• **AIM OF THE TASK**:
Once the line containing "Request), s.pending = .port w :: rest →" is found in the entries below, restate it and each following line word for word, stopping after the line containing "def Obligations.NothingPendingChangesNothing : Prop".

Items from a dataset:
-- ==== Sys2Proof/Certificates/Slice0/Obligations.lean ====
section
/-! DEFINITION. The statements for the provers, each with the rule or the section of spec/ it formalises. A result
statement ends in the next state written out, so it is also the operation's frame and says where it completes. -/

open Sys2Proof Sys2Proof.Machine

/-! ## Encoding and the step -/

/-- 30_encoding.md sections 2 and 3 (the spec's own encodings, D16): a word decodes to an operation exactly when it is
that operation's word, over every word and every operation of the opcode table. -/
def Obligations.DecodeAndEncodeAgree : Prop :=
  ∀ (w : Byte) (i : Instr), decode w = .ok i ↔ encode i = w

/-- 30_encoding.md section 2 (D16, D17): in every configuration the port accepts exactly the words of the port
operations that the configuration has. -/
def Obligations.PortAcceptsExactlyItsTable : Prop :=
  ∀ (c : Config) (w : Byte) (i : Instr), decodePort c w = .ok i ↔ i.isPort = true ∧ i.WF c = true ∧ encode i = w

/-- 30_encoding.md sections 2 and 3: words of the spec's tables, at least one of every family. -/
def Obligations.SpecWordsDecode : Prop :=
  decode 0b00000000#8 = .ok .init ∧ decode 0b00010001#8 = .ok (.tick .high) ∧ decode 0b00100000#8 = .ok .readNextFrame ∧
  decode 0b10001110#8 = .ok .waitPoll ∧ decode 0b10000001#8 = .ok .dbSample ∧ decode 0b10000110#8 = .ok .rdStopSample ∧
  decode 0b10001011#8 = .ok .handoff ∧ decode 0b10010001#8 = .ok .tsScheduleNext ∧
  decode 0b10100101#8 = .ok (.raiseFrameError .overrun)

/-- The model's choice (log 4): the inputs of the steps are a list of pending requests, of which one step takes the
oldest; that a command word the port accepts runs as its operation is 00_scope.md section 5 and 30_encoding.md
section 2. -/
def Obligations.StepRunsPortCommand : Prop :=
  ∀ (s : State) (w : Byte) (rest : List Request) (i : Instr), s.pending = .port w :: rest →
    decodePort s.cfg w = .ok i → step s = exec i { s with pending := rest }

/-- The model's choice (log 5): a request for one internal action by itself runs it, with the operands of the
request. -/
def Obligations.StepRunsInternalAction : Prop :=
  ∀ (s : State) (w : Byte) (ops : MicroOperands) (rest : List Request) (i : Instr),
    s.pending = .internal w ops :: rest → i.isPort = false → encode i = w →
      step s = exec i { s with pending := rest, uop := ops }

/-- 30_encoding.md section 2 (D17; log 7): every reserved word is refused, and the refusal stays for the rest of the
run. -/
def Obligations.ReservedWordIsRefusedForGood : Prop :=
  ∀ (s : State) (w : Byte) (rest : List Request), s.pending = .port w :: rest →
    (w[7] = true ∨ w.extractLsb' 4 3 = 6 ∨ w.extractLsb' 4 3 = 7 ∨ w.extractLsb' 1 3 ≠ 0 ∨
      (w.extractLsb' 4 3 ≠ 1 ∧ w[0] = true) ∨ (w = 0x50 ∧ s.cfg.optTakeErrors = false)) →
    ∃ why, ∀ k, Host.Core.run core (k + 1) s = .refused (.reservedWord w why)

/-- The model's choice (log 4): with no request pending, a step leaves the state as it is. -/
def Obligations.NothingPendingChangesNothing : Prop :=
  ∀ s : State, s.pending = [] → step s = .next s

/-- R9: a configuration that breaks a constraint has no meaning: every operation is refused. -/
def Obligations.IllFormedConfigIsRefused : Prop :=
  ∀ (i : Instr) (s : State), ¬s.cfg.WF → exec i s = .refused .illFormedConfig

/-- 30_encoding.md section 5 (D22): a pseudo-operation expands to port operations only, and the port accepts every
word of a sequence of them. -/
def Obligations.PseudoOperationsArePortOperations : Prop :=
  ∀ (c : Config) (x : AsmLine), (∀ i, x ≠ .op i) →
    (∀ i ∈ x.expand c, i.isPort = true) ∧
    ∀ r ∈ assemble c [x], ∃ w i, r = Request.port w ∧ decodePort c w = .ok i ∧ i ∈ x.expand c

/-- 30_encoding.md sections 1 and 5 (D22): `CHAR v` is the line image of the byte: 10 bit periods of `TPB` ticks, tick
`j` at the level of bit period `j / TPB`. -/
def Obligations.CharExpansionIsTheCharacter : Prop :=
  ∀ (c : Config) (v : Byte),
    (charOf c v).length = 10 * c.tpb ∧
    ∀ j, j < 10 * c.tpb → (charOf c v)[j]? = some (.tick (charLevel v (j / c.tpb)))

• **ANSWER BELOW**:
  ∀ (s : State) (w : Byte) (rest : List Request), s.pending = .port w :: rest →
    (w[7] = true ∨ w.extractLsb' 4 3 = 6 ∨ w.extractLsb' 4 3 = 7 ∨ w.extractLsb' 1 3 ≠ 0 ∨
      (w.extractLsb' 4 3 ≠ 1 ∧ w[0] = true) ∨ (w = 0x50 ∧ s.cfg.optTakeErrors = false)) →
    ∃ why, ∀ k, Host.Core.run core (k + 1) s = .refused (.reservedWord w why)

/-- The model's choice (log 4): with no request pending, a step leaves the state as it is. -/
def Obligations.NothingPendingChangesNothing : Prop :=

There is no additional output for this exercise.